HFSS simulation results of 5th order band pass filter.
V. Conclusion
This paper proposes a novel optimization methodology for the multiple air hole effect for high-performance SIW applications by adopting a GA that is combined with highly efficient analysis equations of the air hole (i.e., recursive and closed form equations). In order to verify the optimization performance, a 5th order SIW BPF with multiple air holes for realizing the high impedance section was designed using the proposed method and simulated by the HFSS. The results are compared to the ideal equivalent model and show close correlation and excellent agreement.
Therefore, we expect the findings of this study can provide an efficient and accurate optimization methodology for the design of low loss broadband SIW circuits to optimum performance in microwave and mm-wave frequency range applications.
References
Biography
Jin-Yang Kim received B.S. and M.S. degrees in Electronics Engineering in 1999 and 2001, respectively, from Ajou University, Suwon, Korea, where he is currently pursuing a Ph.D. degree in Electronics Engineering. He works for Ace Technologies Corp., Incheon, Korea as its Chief Operating Officer. His current research interests include the modeling of SIW, SIW applications (filter, diplexer, transformer, phase shifter, etc.), and the integration of electromagnetic band gap structures to SIW.
Dong-Wan Chun received B.S., M.S., and Ph.D. degrees in Electronics Engineering in 1999, 2001, and 2006, respectively, from Ajou University, Suwon, Korea. Since 2006, he has been a team leader in advanced filter technology at Ace Technologies Corp., Incheon, Korea. His current research interests include the high power coaxial resonator filter, multi-mode dielectric resonator filter, waveguide filter, and passive components.
Christopher Jayun Ryu received B.S. and M.S. degrees in Electrical Engineering in 2012 and 2015, respectively, from the University of Illinois at Urbana-Champaign. Since 2015, he has been a research engineer at Ace Technologies Corp., Incheon, Korea. His current research interests include applying search and optimization techniques to solve microwave optimization problems and automation of microwave filter design processes.
Hai-Young Lee received the B.S. degree in Electronics Engineering from Ajou University, Suwon, Korea, in 1980, the M.S. degree in Electrical Engineering from the Korea Advanced Institute of Science and Technology (KAIST), Daejeon, Korea, in 1982, and the Ph.D. degree in Electrical Engineering from the University of Texas at Austin, TX, USA, in 1989. From 1982 to 1986, he was with the Ministry of National Defense, Seoul, Korea, as a Senior Research Engineer, where he was involved in the fields of electromagnetic compatibility and wave propagation. In 1998, he was a Visiting Professor at the University of California Los Angeles, CA, USA. From 1990 to 1992, he was the Head of Advanced Research Division 1 (Compound Semiconductor Devices Division) at the LG Electronics Institute of Technology, Seoul, Korea.
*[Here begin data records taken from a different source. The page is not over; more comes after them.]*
/-- The instructions without an operand that must be clean and without an access: their field rule and their effect on the
context (R304 to R308). -/
def smpEffect : Instr → Option (Bool × (SmpCtx → SmpCtx))
  | .mov w => some (!w.f && decide (w.yb = 0 ∧ w.imm = 0), fun x => yPut w.yd (yGet x w.ya) x)
  | .movi w => some (w.f && decide (w.yb = 0 ∧ w.ya.toNat < 4), fun x =>
      let k := 16 * w.ya.toNat
      let old := yGet x w.yd
      yPut w.yd (if w.ya = 0 then ⟨w.imm.signExtend 64, false⟩
        else ⟨(old.val &&& ~~~(0xFFFF#64 <<< k)) ||| (w.imm.setWidth 64 <<< k), old.bad⟩) x)
  | .adds w => some (!w.f && decide (w.imm = 0), fun x => yPut w.yd (lift2 (· + ·) (yGet x w.ya) (yGet x w.yb)) x)
  | .addsImmediate w => some (w.f && decide (w.yb = 0), fun x =>
      yPut w.yd (lift1 (· + w.imm.signExtend 64) (yGet x w.ya)) x)
  | .scl w => some (decide (w.yd = 0 ∧ w.yb = 0) && (if w.f then decide (w.ya = 0) else decide (w.imm = 0)), fun x =>
      let f := if w.f then w.imm.toNat * 2 ^ 16 else (yGet x w.ya).val.toNat % 2 ^ 32
      putEntries ((entries x).map fun e => revalue e (mulF32 e.val.toNat f) (e.bad || (!w.f && (yGet x w.ya).bad))) x)
  | .topp w => some (!w.f && decide (w.yd = 0 ∧ w.yb = 0 ∧ w.imm = 0), fun x =>
      let es := smpRanked (entries x)
      if x.nc = 0 then x
      else { putEntries (es.map fun e => { e with bad := anyBad es || (yGet x w.ya).bad }) x with
        nc := prefixLen (f32 (yF (yGet x w.ya))) es 0 0 })
  | .minp w => some (!w.f && decide (w.yd = 0 ∧ w.yb = 0 ∧ w.imm = 0), fun x => match firstRanked (entries x) with
      | none => x
      | some top =>
        let t := f32 (mulF32 (yF (yGet x w.ya)) top.2.val.toNat)
        let kept := ((entries x).filter fun e => !fltVal (f32 e.val.toNat) t).map fun e =>
          { e with bad := anyBad (entries x) || (yGet x w.ya).bad }
        { putEntries kept x with nc := kept.length })
  | .argm w => some (!w.f && decide (w.ya = 0 ∧ w.yb = 0 ∧ w.imm = 0), fun x => match firstRanked (entries x) with
      | none => yPut w.yd ⟨BitVec.allOnes 64, false⟩ x
      | some top => yPut w.yd ⟨BitVec.ofNat 64 top.1, anyBad (entries x)⟩ x)
  | .smx w => some (decide (w = ⟨0, false, 0, 0, 0⟩), fun x =>
      let es := entries x
      putEntries ((es.zip (softmax (es.map (·.val.toNat)))).map fun ev => revalue ev.1 ev.2 (anyBad es)) x)
  | .cum w => some (decide (w = ⟨0, false, 0, 0, 0⟩), fun x =>
      let es := entries x
      putEntries ((es.zip (cumulate (es.map (·.val.toNat)))).map fun ev => revalue ev.1 ev.2 (anyBad es)) x)
  | .rnd w => some (!w.f && decide (w.ya = 0 ∧ w.yb = 0 ∧ w.imm = 0), fun x =>
      yPut w.yd ⟨BitVec.ofNat 64 (drawU x).1, false⟩ { x with ctr := x.ctr + 1 })
  | .pick w => some (!w.f && decide (w.yb = 0 ∧ w.imm = 0), fun x =>
      let u := yGet x w.ya
      let t := f32 (mulF32 (yF u) (cand x (x.nc - 1)).val.toNat)
      yPut w.yd (if x.nc = 0 then ⟨BitVec.allOnes 64, u.bad⟩ else
        ⟨BitVec.ofNat 64 (((List.range x.nc).find? fun i => fltVal t (f32 (cand x i).val.toNat)).getD (x.nc - 1)),
         u.bad || anyBad (entries x)⟩) x)
  | .acc w => some (!w.f && decide (w.imm = 0), fun x =>
      let a := yGet x w.ya
      let b := yGet x w.yb
      let e := (entries x).find? fun e => decide (e.id = a.val.extractLsb' 0 32)
      let q := f32 (yF b)
      let ok := decide (q ≠ .inf false ∧ q ≠ .inf true) && fltVal (fmul (f32 (drawU x).1) q).1 (match e with
        | some e => f32 e.val.toNat
        | none => .fin false 0 0)
      yPut w.yd ⟨if ok then 1 else 0, a.bad || b.bad || (e.map (·.bad)).getD false⟩ { x with ctr := x.ctr + 1 })
  | _ => none

/-- The number of a context's Y register, clean. -/
def yClean (x : SmpCtx) (rs : List (BitVec 3)) : Prop := ∀ r ∈ rs, (yGet x r).bad = false

/-! ### The shared engines (R326 to R352) -/

/-- The PIX requests: sub-operation and action (R328). -/
def pixOp : Instr → Option (Nat × (PixEnv → Req → PixM (Byte × Nat)))
  | .pixLookupRequest => some (0, pixLookup)
  | .pixInsertRequest => some (1, pixInsert)
  | .pixRefRequest => some (2, pixRef)
  | .pixUnrefRequest => some (3, pixUnref)
  | .pixEvictRequest => some (4, pixEvict)
  | _ => none

/-- The oldest request of a sub-operation on the focused tree. -/
def pixRequest (sub : Nat) (s : State) : Option (CoreId × Req) :=
  oldestReq s allCores fun _ r =>
    decide (r.eng = .pix) && decide (r.target = s.focus.tree.toNat) && decide (r.sub.toNat = sub)

/-- The oldest request of a sub-operation on the focused UME context is `q` of core `c`, and the context is `x`. -/
def umeServing (s : State) (sub : Nat) (c : CoreId) (q : Req) (x : UmeCtx) : Prop :=
  umeRequest sub s = some (c, q) ∧ x = umeGet s (umeIndex q.target).1 (umeIndex q.target).2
He served as the Chairman of IEEE Microwave Theory and Techniques Society (Korea Chapter) from 2004 to 2007. Since 1992, he has been with the Department of Electronics Engineering, Ajou University, Suwon, Korea, as a Professor. In 2010, he served as President of the Korean Institute of Electromagnetic Engineering and Science (KIEES). He also served as the President of the User Council at the Korea Advanced Nano Fab Center (KANC) from 2005 to 2010. He founded the GigaLane Company, Gyeonggi-do, Korea, in 2001, and managed it as President until 2006. His current research interests lie in the fields of microwave and millimeter wave applications of SIW, system-on-a-package, high-speed interconnections and EMI/EMC for digital applications, and RFIC design and testing.